Only the lines containing the string "other" are needed; copy all of them from the listing.

=== Task inputs ===

-- ==== Sys2Proof/Laws/Queue.lean ====
section
/-!
SUPPORT. The Report Queue: which class is worst, what adding a report can do, and what the return after an owner change is made of.
-/

namespace Sys2Proof.Machine

/-! ## The best of a list -/

/-- One step of a search for the best member: a later one replaces it only if it is better. -/
def better (r : ReportClass → ReportClass → Bool) (best : Option ReportClass) (c : ReportClass) : Option ReportClass :=
  match best with
  | none => some c
  | some b => if r c b then some c else some b

/-- The search from a first candidate finds one of the candidates, better than every other. -/
theorem foldl_better {r : ReportClass → ReportClass → Bool} (trans : ∀ a b c, r a b = true → r b c = true → r a c = true)
    (total : ∀ a b, a ≠ b → r a b = true ∨ r b a = true) (l : List ReportClass) :
    ∀ b, ∃ w, l.foldl (better r) (some b) = some w ∧ w ∈ b :: l ∧ ∀ d ∈ b :: l, d ≠ w → r w d = true := by
  induction l with
  | nil => intro b; exact ⟨b, rfl, by simp, by simp⟩
  | cons c l ih =>
    intro b
    simp only [List.foldl_cons, better]
    split
    · rename_i hr
      obtain ⟨w, h1, h2, h3⟩ := ih c
      refine ⟨w, h1, List.mem_cons_of_mem _ h2, fun d hd hne => ?_⟩
      rcases List.mem_cons.1 hd with rfl | hd
      · by_cases hcw : c = w
        · subst hcw; exact hr
        · exact trans _ _ _ (h3 c (by simp) hcw) hr
      · exact h3 d hd hne
    · rename_i hr
      obtain ⟨w, h1, h2, h3⟩ := ih b
      refine ⟨w, h1, ?_, fun d hd hne => ?_⟩
      · rcases List.mem_cons.1 h2 with rfl | h2 <;> simp [*]
      rcases List.mem_cons.1 hd with rfl | hd
      · exact h3 _ (by simp) hne
      rcases List.mem_cons.1 hd with rfl | hd
      · by_cases hbw : b = w
        · subst hbw
          exact (total d b hne).resolve_left hr |> fun h => h
        · by_cases hdb : d = b
          · subst hdb; exact h3 _ (by simp) hne
          · exact trans _ _ _ (h3 b (by simp) hbw) ((total d b hdb).resolve_left hr)
      · exact h3 d (by simp [hd]) hne

/-- The search over a list finds a member exactly if it is better than every other. -/
theorem foldl_better_iff {r : ReportClass → ReportClass → Bool} (trans : ∀ a b c, r a b = true → r b c = true → r a c = true)
    (asymm : ∀ a b, r a b = true → r b a = false) (total : ∀ a b, a ≠ b → r a b = true ∨ r b a = true) (l : List ReportClass)
    (w : ReportClass) : l.foldl (better r) none = some w ↔ w ∈ l ∧ ∀ d ∈ l, d ≠ w → r w d = true := by
  cases l with
  | nil => simp
  | cons c l =>
    obtain ⟨v, h1, h2, h3⟩ := foldl_better trans total l c
    have e : (c :: l).foldl (better r) none = some v := h1
    rw [e, Option.some.injEq]
    constructor
    · rintro rfl; exact ⟨h2, h3⟩
    · rintro ⟨h4, h5⟩
      by_contra hne
      have h6 := asymm _ _ (h5 v h2 hne)
      rw [h3 w h4 (Ne.symm hne)] at h6
      cases h6

/-! ## The worst class (R68) -/

theorem worse_iff (classes : PerClass ClassSetting) (c d : ReportClass) :
    worse classes c d = true ↔
      (classes.get d).rank < (classes.get c).rank ∨ (classes.get c).rank = (classes.get d).rank ∧ d < c := by
  simp [worse]

/-- The worst class list that is not empty (R68). -/
theorem worst_iff (q : ReportQueue) (classes : PerClass ClassSetting) (w : ReportClass) :
    q.worst classes = some w ↔
      q.lists.get w ≠ [] ∧ ∀ d, q.lists.get d ≠ [] → d ≠ w → worse classes w d = true := by
  have e : q.worst classes = (allClasses.filter fun c => !(q.lists.get c).isEmpty).foldl (better (worse classes)) none := rfl
  rw [e, foldl_better_iff]
  · simp [mem_allClasses]
  · intro a b c h1 h2
    simp only [worse_iff, Fin.lt_def, Fin.ext_iff] at *; omega
  · intro a b h
    rw [Bool.eq_false_iff]; intro h'
    simp only [worse_iff, Fin.lt_def, Fin.ext_iff] at *; omega
  · intro a b h
    simp only [ne_eq, worse_iff, Fin.lt_def, Fin.ext_iff] at *; omega

/-- With every class list empty there is no worst class. -/
theorem worst_none {q : ReportQueue} {classes : PerClass ClassSetting} (h : q.worst classes = none) (c : ReportClass) :
    q.lists.get c = [] := by
  by_contra hc
  have hm : c ∈ allClasses.filter fun c => !(q.lists.get c).isEmpty := by simp [mem_allClasses, hc]
  have e : q.worst classes = (allClasses.filter fun c => !(q.lists.get c).isEmpty).foldl (better (worse classes)) none := rfl
  cases hl : allClasses.filter fun c => !(q.lists.get c).isEmpty with
  | nil => rw [hl] at hm; cases hm
  | cons b l =>
    obtain ⟨w, h1, -⟩ := foldl_better (r := worse classes)
      (fun a b c h1 h2 => by simp only [worse_iff, Fin.lt_def, Fin.ext_iff] at *; omega)
      (fun a b h => by simp only [ne_eq, worse_iff, Fin.lt_def, Fin.ext_iff] at *; omega) l b
    rw [e, hl] at h
    exact absurd (h1.symm.trans h) (by simp)

/-! ## Matching (R64) -/

theorem matches_iff (r x : Report) : r.matches x = true ↔ x.key = r.key ∧ x.kind = r.kind := by simp [Report.matches]

theorem matches_comm (r x : Report) : r.matches x = x.matches r := by
  simp only [Report.matches, eq_comm]

theorem holds_iff (q : ReportQueue) (r : Report) : q.holds r = true ↔ ∃ x ∈ q.unsent, x.key = r.key ∧ x.kind = r.kind := by
  simp [ReportQueue.holds, matches_iff]

theorem mem_unsent (q : ReportQueue) (r : Report) : r ∈ q.unsent ↔ r ∈ q.urgent ∨ ∃ c, r ∈ q.lists.get c := by
  simp only [ReportQueue.unsent, List.mem_append, List.mem_flatten, PerClass.mem_toList]
  constructor
  · rintro (h | ⟨l, ⟨c, rfl⟩, h⟩)
    · exact .inl h
    · exact .inr ⟨c, h⟩
  · rintro (h | ⟨c, h⟩)
    · exact .inl h
    · exact .inr ⟨_, ⟨c, rfl⟩, h⟩

/-- The number of records in the class lists (R60). -/
theorem pooled_eq (q : ReportQueue) : q.pooled = ((allClasses.map fun c => (q.lists.get c).length).sum) := rfl

/-! ## Adding a report (R64 to R68) -/

/-- What adding a report can do, all of it: coalescing, urgent placement, joining a class list with room, eviction of the worst class's
oldest record, or a discard counted as lost. -/
theorem add_cases (q : ReportQueue) (classes : PerClass ClassSetting) (c : Claim) :
    q.holds c.report = true ∧ q.add classes c = q.coalesce c.report ∨
    q.holds c.report = false ∧
      (c.urgent = true ∧ q.urgent.length < 4 ∧
          q.add classes c = { q with urgent := q.urgent ++ [{ c.report with urgent := true }] } ∨
        q.pooled < 256 ∧ (∃ front, q.add classes c = q.join c.report front) ∨
        256 ≤ q.pooled ∧
          ((∃ w front, q.worst classes = some w ∧ worse classes w c.report.cls = true ∧
              q.add classes c = (q.evict w).join c.report front) ∨
            q.add classes c = q.countLost c.report.cls)) := by
  cases hh : q.holds c.report
  · refine .inr ⟨rfl, ?_⟩
    have place : ∀ front,
        q.pooled < 256 ∧ (∃ f, q.place classes c.report front = q.join c.report f) ∨
        256 ≤ q.pooled ∧
          ((∃ w f, q.worst classes = some w ∧ worse classes w c.report.cls = true ∧
              q.place classes c.report front = (q.evict w).join c.report f) ∨
            q.place classes c.report front = q.countLost c.report.cls) := by
      intro front
      simp only [ReportQueue.place]
      by_cases hp : q.pooled < 256
      · exact .inl ⟨hp, front, by rw [if_pos hp]⟩
      · refine .inr ⟨not_lt.1 hp, ?_⟩
        rw [if_neg hp]
        split
        · rename_i w hw
          split
          · rename_i h2; exact .inl ⟨w, front, hw, h2, rfl⟩
          · exact .inr rfl
        · exact .inr rfl
    simp only [ReportQueue.add, hh, Bool.false_eq_true, if_false]
    cases hu : c.urgent
    · exact .inr (place false)
    · by_cases hl : q.urgent.length < 4
      · exact .inl ⟨rfl, hl, by rw [if_pos rfl, if_pos hl]⟩
      · simp only [if_true, hl, if_false]
        exact .inr (place true)
  · exact .inl ⟨rfl, by simp only [ReportQueue.add, hh, if_true]⟩

/-! ## Invariants of the queue over many claims -/

/-- Whatever adding one claim keeps, adding many keeps. -/
theorem addAll_induction {P : ReportQueue → Prop} {classes : PerClass ClassSetting} {cs : List Claim} {q : ReportQueue} (h0 : P q)
    (h : ∀ q, ∀ c ∈ cs, P q → P (q.add classes c)) : P (q.addAll classes cs) := by
  induction cs generalizing q with
  | nil => exact h0
  | cons c cs ih =>
    exact ih (h q c (by simp) h0) fun q d hd => h q d (by simp [hd])

/-! ## The return after an owner change (R73 to R75) -/

/-- Whatever rewriting by a merge and adding a survivor keeps holds of the queue and the survivors after the merging. -/
theorem mergeReturned_induction {P : ReportQueue → List Report → Prop} {rs : List Report} {q : ReportQueue} {kept : List Report}
    (h0 : P q kept)
    (h1 : ∀ q kept, ∀ r ∈ rs, P q kept → q.holds r = true →
      P (q.mapRecords fun x => if r.matches x then r.merged x else x) kept)
    (h2 : ∀ q kept, ∀ r ∈ rs, P q kept → q.holds r = false → kept.any r.matches = true →
      P q (kept.map fun x => if r.matches x then r.merged x else x))
    (h3 : ∀ q kept, ∀ r ∈ rs, P q kept → q.holds r = false → kept.any r.matches = false → P q (r :: kept)) :
    P (mergeReturned rs q kept).1 (mergeReturned rs q kept).2 := by
  induction rs generalizing q kept with
  | nil => exact h0
  | cons r rs ih =>
    have g1 := fun q kept x hx => h1 q kept x (List.mem_cons_of_mem r hx)
    have g2 := fun q kept x hx => h2 q kept x (List.mem_cons_of_mem r hx)
    have g3 := fun q kept x hx => h3 q kept x (List.mem_cons_of_mem r hx)
    simp only [mergeReturned]
    split
    · rename_i h; exact ih (h1 q kept r (by simp) h0 h) g1 g2 g3
    · rename_i h
      rw [Bool.not_eq_true] at h
      split
      · rename_i hk; exact ih (h2 q kept r (by simp) h0 h hk) g1 g2 g3
      · rename_i hk
        rw [Bool.not_eq_true] at hk
        exact ih (h3 q kept r (by simp) h0 h hk) g1 g2 g3

/-- The urgent survivors that take a place are no more than the free places, and every survivor goes to one side or the other. -/
theorem divideReturned_urgent (free : Nat) (rs : List Report) :
    (divideReturned free rs).1.length ≤ free ∧ (∀ r ∈ (divideReturned free rs).1, r ∈ rs ∧ r.urgent = true) ∧
      ∀ r ∈ (divideReturned free rs).2, r.urgent = false ∧ ∃ x ∈ rs, r = { x with urgent := false } := by
  induction rs generalizing free with
  | nil => simp [divideReturned]
  | cons x rs ih =>
    simp only [divideReturned]
    split
    · rename_i hx
      cases free with
      | zero =>
        obtain ⟨h1, h2, h3⟩ := ih 0
        refine ⟨h1, fun r hr => ⟨List.mem_cons_of_mem _ (h2 r hr).1, (h2 r hr).2⟩, fun r hr => ?_⟩
        rcases List.mem_cons.1 hr with rfl | hr
        · exact ⟨rfl, x, by simp, rfl⟩
        · obtain ⟨h4, y, hy, e⟩ := h3 r hr; exact ⟨h4, y, List.mem_cons_of_mem _ hy, e⟩
      | succ n =>
        obtain ⟨h1, h2, h3⟩ := ih n
        refine ⟨by simpa using h1, fun r hr => ?_, fun r hr => ?_⟩
        · rcases List.mem_cons.1 hr with rfl | hr
          · exact ⟨by simp, hx⟩
          · exact ⟨List.mem_cons_of_mem _ (h2 r hr).1, (h2 r hr).2⟩
        · obtain ⟨h4, y, hy, e⟩ := h3 r hr; exact ⟨h4, y, List.mem_cons_of_mem _ hy, e⟩
    · rename_i hx
      rw [Bool.not_eq_true] at hx
      obtain ⟨h1, h2, h3⟩ := ih free
      refine ⟨h1, fun r hr => ⟨List.mem_cons_of_mem _ (h2 r hr).1, (h2 r hr).2⟩, fun r hr => ?_⟩
      rcases List.mem_cons.1 hr with rfl | hr
      · exact ⟨hx, r, by simp, by rw [← hx]⟩
      · obtain ⟨h4, y, hy, e⟩ := h3 r hr; exact ⟨h4, y, List.mem_cons_of_mem _ hy, e⟩

/-- Whatever an eviction keeps, evicting several times keeps. -/
theorem evictTimes_induction {P : ReportQueue → Prop} {classes : PerClass ClassSetting} {n : Nat} {q : ReportQueue} (h0 : P q)
    (h : ∀ q c, P q → P (q.evict c)) : P (q.evictTimes classes n) := by
  induction n generalizing q with
  | zero => exact h0
  | succ n ih =>
    simp only [ReportQueue.evictTimes]
    split
    · exact ih (h _ _ h0)
    · exact h0

end Sys2Proof.Machine
end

===

**Finished exercise**
/-- The search from a first candidate finds one of the candidates, better than every other. -/
/-- The search over a list finds a member exactly if it is better than every other. -/
/-- The urgent survivors that take a place are no more than the free places, and every survivor goes to one side or the other. -/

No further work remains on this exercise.